Just when you think you have seen everything…

 

When one thinks of Utah, they think of magic underwear, quirky liquor laws, people that say “oh my heck,” and its only redemption is excellent skiing. It’s also one of the reddest of red states that has that very bizarre red state mentality on healthcare.  Well, you would be correct if you thought that Utah might be odd when it comes to insurance plans.

PEHP, the state insurance plan, decided instead of paying high prices for medications, they would send their members to Mexico or Canada to obtain those meds, and to incentivize them, they even give them $500 towards their travel. Wait; what?

From Vox:

Today, the Utah insurer is saving hundreds of thousands of dollars a year on drugs for a handful of patients who need expensive medicines and make the trip abroad to get them. It’s not as much as they were originally hoping for, but enough that paying airfare plus a $500 bonus is still a worthwhile deal for the state to make.

Medical tourism is hardly a new phenomenon. Eight percent of Americans said in a 2016 Kaiser Family Foundation poll that they had purchased prescription drugs outside of the United States. US government surveys have estimated between 150,000 and 320,000 Americans annually name health care as their reason for traveling abroad. Lower costs are usually their motivation.

Wow, I freaking live here and this is the first I have heard of it. Probably one of those things that designed to be under the radar.

”While we have long heard stories of individuals or informal groups of patients crossing the border to buy cheaper drugs, it has not typically been a sanctioned part of the American health insurance system,” Caroline Pearson, a senior fellow at NORC at the University of Chicago, told me. “The Utah … example is the only case that I am aware of.”

Way below the radar as this is the only place where it happens.

In brief, here is how the Utah government employee program works:

  • Patients taking one or more of 13 specialty drugs are eligible to participate
  • They can travel to Vancouver, Canada, or Tijuana, Mexico, to buy their prescriptions
  • They still make their usual copayments only
  • The state health insurance plan covers the cost of their airfare, transportation to and from the airport, and lodging if necessary
  • The state will also pay the patients $500 cash for making the trip

They use a medical tourism service once they arrive to ensure the patient can complete the transaction and return.

Medical tourism is kind of a “wow” thing for me.

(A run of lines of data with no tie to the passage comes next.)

-- Pre-emption.

/-- R209, R296, R297, R324 to R330, R334 to R336, R347, R360: at a slice's end the slice is renewed when no other
function is eligible; else each unit is decided, or, with none left, the cluster's image is saved and the next
function takes a cleared cluster. A drain that times out becomes a save, or a restart of a unit whose threads stand in one
region; a unit that is to be restarted and no longer can be is saved (R326). A save takes the unit off its core into an image, or the context into its own; a restore puts both back as the image
says, and the images of contexts and clusters read back as what was saved. CTXSW SAVE holds the object and decides its
units, RESUME releases it, and each is done at once when nothing is left to do; cut by a slice end it leaves a progress
record. A unit that is relaunched leaves nothing but its index to start again. The place of an image, and the parts whose
layout the spec does not give, are the model's (log entries 48, 51 to 54). -/
def Obligations.PreemptionSavesAndRestores : Prop :=
  ((∀ s cl f p, Reported s → (s.cluster cl).serving = some f → partOfCluster s cl = some p → (s.cluster cl).turning = false →
    f ≠ 0 → sliceOver s f cl = true ∨ hasCohort s f cl = false →
    (nextFunc s f cl = none → exec (.tenantSliceEnd cl) s = .next (s.modCluster cl (fun x => { x with sliceStart := s.clock }))) ∧
    (∀ g, nextFunc s f cl = some g → holdsOn s f cl = false → clearable (s.cluster cl) = true →
      (s.cluster cl).lastServed = some f → (∀ i ∈ (s.func g).savedClusters, i.cluster ≠ cl) →
      ∃ t, exec (.tenantSliceEnd cl) s = .next t ∧ (t.cluster cl).serving = some g ∧ (t.cluster cl).lastServed = some g ∧
        (t.cluster cl).turning = false ∧ (t.cluster cl).sliceStart = s.clock ∧ (t.cluster cl).w = [] ∧ (t.cluster cl).y = [] ∧
        (sliceOver s f cl = true → funcExists s f = true → (t.func f).torn = true ∨
          ∃ i ∈ (t.func f).savedClusters, i.cluster = cl ∧ i.size = (clusterImage f cl (s.cluster cl)).length)) ∧
    (∀ g uid u, nextFunc s f cl = some g → s.unit? uid = some u → u.func = f → u.core / 4 = cl →
      (∀ n v, s.unit? n = some v → v.func = f → v.core / 4 = cl → Undecided v) →
      ∃ t, exec (.tenantSliceEnd cl) s = .next t ∧ (t.cluster cl).turning = true ∧ t.unit? uid = some (decided s uid u))) ∧
  (∀ s uid u d, Reported s → s.unit? uid = some u → u.drain = some d → d ≤ s.clock →
    u.relaunchDue = false → u.saveBy = none →
    ((s.cluster (u.core / 4)).turning = true → (s.cluster (u.core / 4)).serving = some u.func) →
    (restartMark u = none → ∃ t, exec (.drainTimeout uid) s = .next t ∧
      t.unit? uid = some { u with drain := none, saveBy := some s.clock, restarts := false,
                                  atFault := (unitGroups s uid u.core).any (fun g => g.2.front.faulted) }) ∧
    (∀ m, restartable s uid u = some m → (unitGroups s uid u.core).any (fun g => g.2.front.faulted) = false →
      (betweenRuns s uid u = false → ∃ t, exec (.drainTimeout uid) s = .next t ∧
        t.unit? uid = some { u with drain := none, saveBy := some s.clock, restarts := true, atFault := false }) ∧
      (betweenRuns s uid u = true → ∃ t, exec (.drainTimeout uid) s = .next t ∧ t.unit? uid = none ∧
        ((∃ i ∈ (t.func u.func).saved, i.id = uid ∧ i.index = u.index ∧ i.core = u.core ∧ i.how = 1 ∧ i.groups = [] ∧ i.ops = []) ∨
          (t.func u.func).torn = true)))) ∧
  (∀ s e uid u forced, Reported s → (e = .unitSave uid ∧ forced = false) ∨ (e = .forcedSave uid ∧ forced = true) →
    s.unit? uid = some u → saveStands s u = true → savable s uid u = true → saveForced s u = forced →
    (u.restarts = true → betweenRuns s uid u = true ∧ restartable s uid u ≠ none) →
    ∃ t, exec e s = .next t ∧ t.unit? uid = none ∧
      ((∃ i ∈ (t.func u.func).saved, i.id = uid ∧ i.index = u.index ∧ i.core = u.core ∧ i.xoff = u.xoff) ∨
        (t.func u.func).torn = true)) ∧
  (∀ s uid u, Reported s → s.unit? uid = some u → saveStands s u = true → savable s uid u = true → u.restarts = true →
    betweenRuns s uid u = false ∨ restartable s uid u = none →
    ∃ t, exec (.unitSave uid) s = .next t ∧ t.unit? uid = some { u with restarts := false }) ∧
  (∀ s e uid u how a b v s2 s3, Reported s → (e = .unitSave uid ∧ how = 0 ∧ saveForced s u = false) ∨
      (e = .forcedSave uid ∧ how = 2 ∧ saveForced s u = true) → Settled s → s.unit? uid = some u → u.restarts = false →
    saveStands s u = true → savable s uid u = true → unitSlots s uid = [] → (∀ o ∈ s.engineOps, o.uid ≠ uid) →
    (∀ x ∈ u.bins, x.spilled = false) → (∀ th, (u.thread th).fenceSys = false) → (s.cluster (u.core / 4)).turning = false →
    s2 = s.setUnit uid (some u) → v = { u with drain := none, saveBy := none, atFault := false } →
    b = unitImage s2 v how none [] [] →
    placeImage s2 u.func b.length = some a → deviceWrite s2 u.func a b = (none, s3) →
    ∃ t i, exec e s = .next t ∧ t.unit? uid = none ∧ (t.func u.func).saved = (s.func u.func).saved ++ [i] ∧ i.addr = a ∧
      i.size = b.length ∧ i.rest = v ∧ i.how = how ∧ i.bySwitch = u.bySwitch ∧ i.groups = [] ∧ i.ops = [])) ∧
  ((∀ s cl x c b a s1, Reported s → s.ctx? cl x = some c → c.saveBy.isSome = true → c.ended = false → c.exiting = false →
    c.tl.i = c.tl.c → c.front.atBoundary = true ∨ ctxStalls s cl x c = true → (s.cluster cl).turning = false →
    b = ctxImage s { c with saveBy := none } cl x → placeImage s c.func b.length = some a → deviceWrite s c.func a b = (none, s1) →
    ∃ t, exec (.quartzContextSave cl x) s = .next t ∧ t.ctx? cl x = none ∧
      (t.func c.func).savedCtxs = (s.func c.func).savedCtxs ++ [⟨cl, x, a, b.length, c.bySwitch, { c with saveBy := none }⟩]) ∧
  (∀ s s1 f idx n c st, Reported s → cohortImages s f idx n = [] → cohortCtxs s f idx n = [c] →
    placesFree s f idx n c.cluster [] [c] = true → loadCtx f c s = (.inr st, s1) →
    (s.func f).savedClusters.find? (fun i => i.cluster == c.cluster) = none → (∀ r ∈ s.faults, r.held = none) → c.ctx < 8 →
    (s.func f).torn = false → (∀ q ∈ (s.func f).cmds, q.opc ≠ 8) →
    ∃ t, exec (.unitRestore f idx n) s = .next t ∧ c ∉ (t.func f).savedCtxs ∧ (t.cluster c.cluster).serving = some f ∧
      t.ctx? c.cluster c.ctx = some { st with bySwitch := false, saveBy := none }) ∧
  (∀ s (c : Ctx) cl x, c.park = none → NatMap.wf 0 c.s = true → (∀ p ∈ c.s, p.1 < 64) → NatMap.wf 0 c.m = true →
    (∀ p ∈ c.m, p.1 < 65536) → c.tl.i < 2 ^ 64 → c.tl.c < 2 ^ 64 → (∀ p, c.failed = some p → p.1 < 2 ^ 64 ∧ p.2 < 2 ^ 64) →
    readCtx c (ctxImage s c cl x) = c) ∧
  (∀ f cl (c d : ClusterSt), NatMap.wf 0 c.w = true → (∀ p ∈ c.w, p.1 < 4194304) → NatMap.wf 0 c.y = true →
    (∀ p ∈ c.y, p.1 < 2097152) → (∀ e ∈ c.wSeals ++ c.ySeals, e.refs = 0 ∧ e.owner = none ∧ e.start < 2 ^ 64 ∧ e.len < 2 ^ 64) →
    (∀ b ∈ c.queues, b.func = f ∧ b.launch < 2 ^ 32 ∧ b.q < 2 ^ 32 ∧ b.core < 2 ^ 32 ∧ b.off < 2 ^ 64 ∧
      ∀ l, b.kept = some l → 0 < l.length ∧ l.length ≤ 2064) →
    readCluster f d (clusterImage f cl c) =
      { d with w := c.w, y := c.y, wSeals := c.wSeals, ySeals := c.ySeals, queues := c.queues }) ∧
  (∀ s s1 f idx n i b x, Reported s → cohortImages s f idx n = [i] → cohortCtxs s f idx n = [] →
    placesFree s f idx n (i.core / 4) [i] [] = true → deviceRead f i.size s i.addr = (some b, s1) → checkImage i b = .inr x →
    (s.func f).savedClusters.find? (fun j => j.cluster == i.core / 4) = none → (s.func f).torn = false →
    x.groups = [] → x.ops = [] → i.queues = [] → (∀ r ∈ s.faults, r.held = none) → (∀ q ∈ (s.func f).cmds, q.opc ≠ 8) →
    ∃ t v, exec (.unitRestore f idx n) s = .next t ∧ t.unit? i.id = some v ∧
      { v with bins := x.unit.bins } = { x.unit with bySwitch := false, drain := none, saveBy := none, restarts := false, atFault := false } ∧
      (∀ q ∈ (t.func f).saved, q.id ≠ i.id) ∧ (t.core i.core).l1 = [] ∧
      ∀ k, k < x.x.length → NatMap.get 0 (t.core i.core).x (i.xoff + k) = x.x.getD k 0)) ∧
  ((∀ s s1 f e b hp sp lv i q ls, AtHead s s1 f e b hp sp → entryOk b = true → fld b 0 1 = 8 → OpenAt s1 f (argOf b 0) lv i q →
    ls = launchesUnder s1 f (argOf b 0) →
    (argOf b 1 = 0 → (∀ l ∈ ls, unitsOfLaunch s1 f l = []) →
      ∃ t, exec (.ctxswSave f) s = .next t ∧ objOf t f lv i = some { q with held := true } ∧
        Answered s1 t f hp sp 0 true (irqOf b) 0) ∧
    (∀ uid u, argOf b 1 = 0 → s1.unit? uid = some u → u.func = f → u.launch ∈ ls →
      (∀ n v, s1.unit? n = some v → v.func = f → v.launch ∈ ls → Undecided v) →
      ∃ t, exec (.ctxswSave f) s = .next t ∧ objOf t f lv i = some { q with held := true } ∧
        t.unit? uid = some { decided s1 uid u with bySwitch := true } ∧ (t.func f).cqhead = (s1.func f).cqhead ∧
        accepts t f = false) ∧
    (argOf b 1 = 1 → (∀ x ∈ (s1.func f).saved, x.launch ∈ ls → x.bySwitch = false) →
      ∃ t, exec (.ctxswResume f) s = .next t ∧ objOf t f lv i = some { q with held := false } ∧
        Answered s1 t f hp sp 0 true (irqOf b) 0) ∧
    (∀ x, argOf b 1 = 1 → x ∈ (s1.func f).saved → x.launch ∈ ls → x.bySwitch = true →
      ∃ t, exec (.ctxswResume f) s = .next t ∧ objOf t f lv i = some { q with held := false } ∧
        (t.func f).saved = (s1.func f).saved ∧ (t.func f).cqhead = (s1.func f).cqhead ∧ accepts t f = false)) ∧
  (∀ s s2 f c d a, Reported s → (s.func f).cmds.find? (fun q => q.opc == 8) = some c → c.cutAt = some d → d ≤ s.clock →
    (∀ l ∈ launchesUnder s f c.handle, unitsOfLaunch s f l = []) →
    (c.recAt = some a ∧ deviceWrite s f a (progressRecord s f c) = (none, s2)) ∨
      (c.recAt = none ∧ writeImage s f (progressRecord s f c) = (some a, s2)) →
    ∃ t, exec (.ctxswSliceTimeout f) s = .next t ∧ (t.func f).cmds = (s.func f).cmds.map (fun q =>
      if q.opc = 8 then { q with cutAt := none, recAt := some a } else q)) ∧
  (∀ s uid u l, Reported s → s.unit? uid = some u → u.relaunchDue = true → launchOf s u.func u.launch = some l →
    (s.cluster (u.core / 4)).turning = false →
    ∃ t, exec (.unitRelaunch uid) s = .next t ∧ t.unit? uid = none ∧ (∀ o ∈ t.engineOps, o.uid ≠ uid) ∧
      launchOf t u.func u.launch = some { l with relaunch := l.relaunch ++ [(u.index, u.core / 4)] }))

Strangely, Utah is circumventing the pharmaceutical costs like they are in this situation. Yet it does save money on those super-expensive treatments.

I don’t feel this is a progressive move, more than it is an admission that even the state governments think that healthcare costs, especially prescription drugs, are getting way out of hand.

Utah is moving forward with a bill creating an insulin cost cap, much like Colorado did. Whether it will pass is another story.  I think it might.  I think even in their reddest moments, our legislature is paying too much and must contain costs.  I am glad that they do not decide to eliminate insurance for their workers. I do have a stake in it as I am related to a state employee.

It brings to the thought that we need to cap medications in this “there is a pill for it” world.  However, high prices often make a patient decide between other necessities and treating chronic illnesses. It leaves a provider being creative in prescribing to ensure compliance.

Of course, I support reasonable medication costs, because in the end, it gives providers a more significant choice of medications, not just “the cheapest.” The cheapest may not be the most effective.

I guess this one I file under “strange,” which means that maybe it is typical for Utah. I join the almost deafening call for a more reasonable pharmaceutical cost. I would like to see much more revamping of the healthcare system, but I remain skeptical when the level of greed is so damn high in healthcare.

I had a friend in the “Medicare for all” crowd try to tell me that my skepticism was not helping.  Well, I am not an optimist, especially with the push for profits. Medicare of all or any other sensible program will meet the utmost of resistance from those making that money.

I honestly have given up on our elected officials as they long stopped listening to their constituents and more to the money. Very unfortunate.

Anyhow, be the person your mom and your dog hope you are.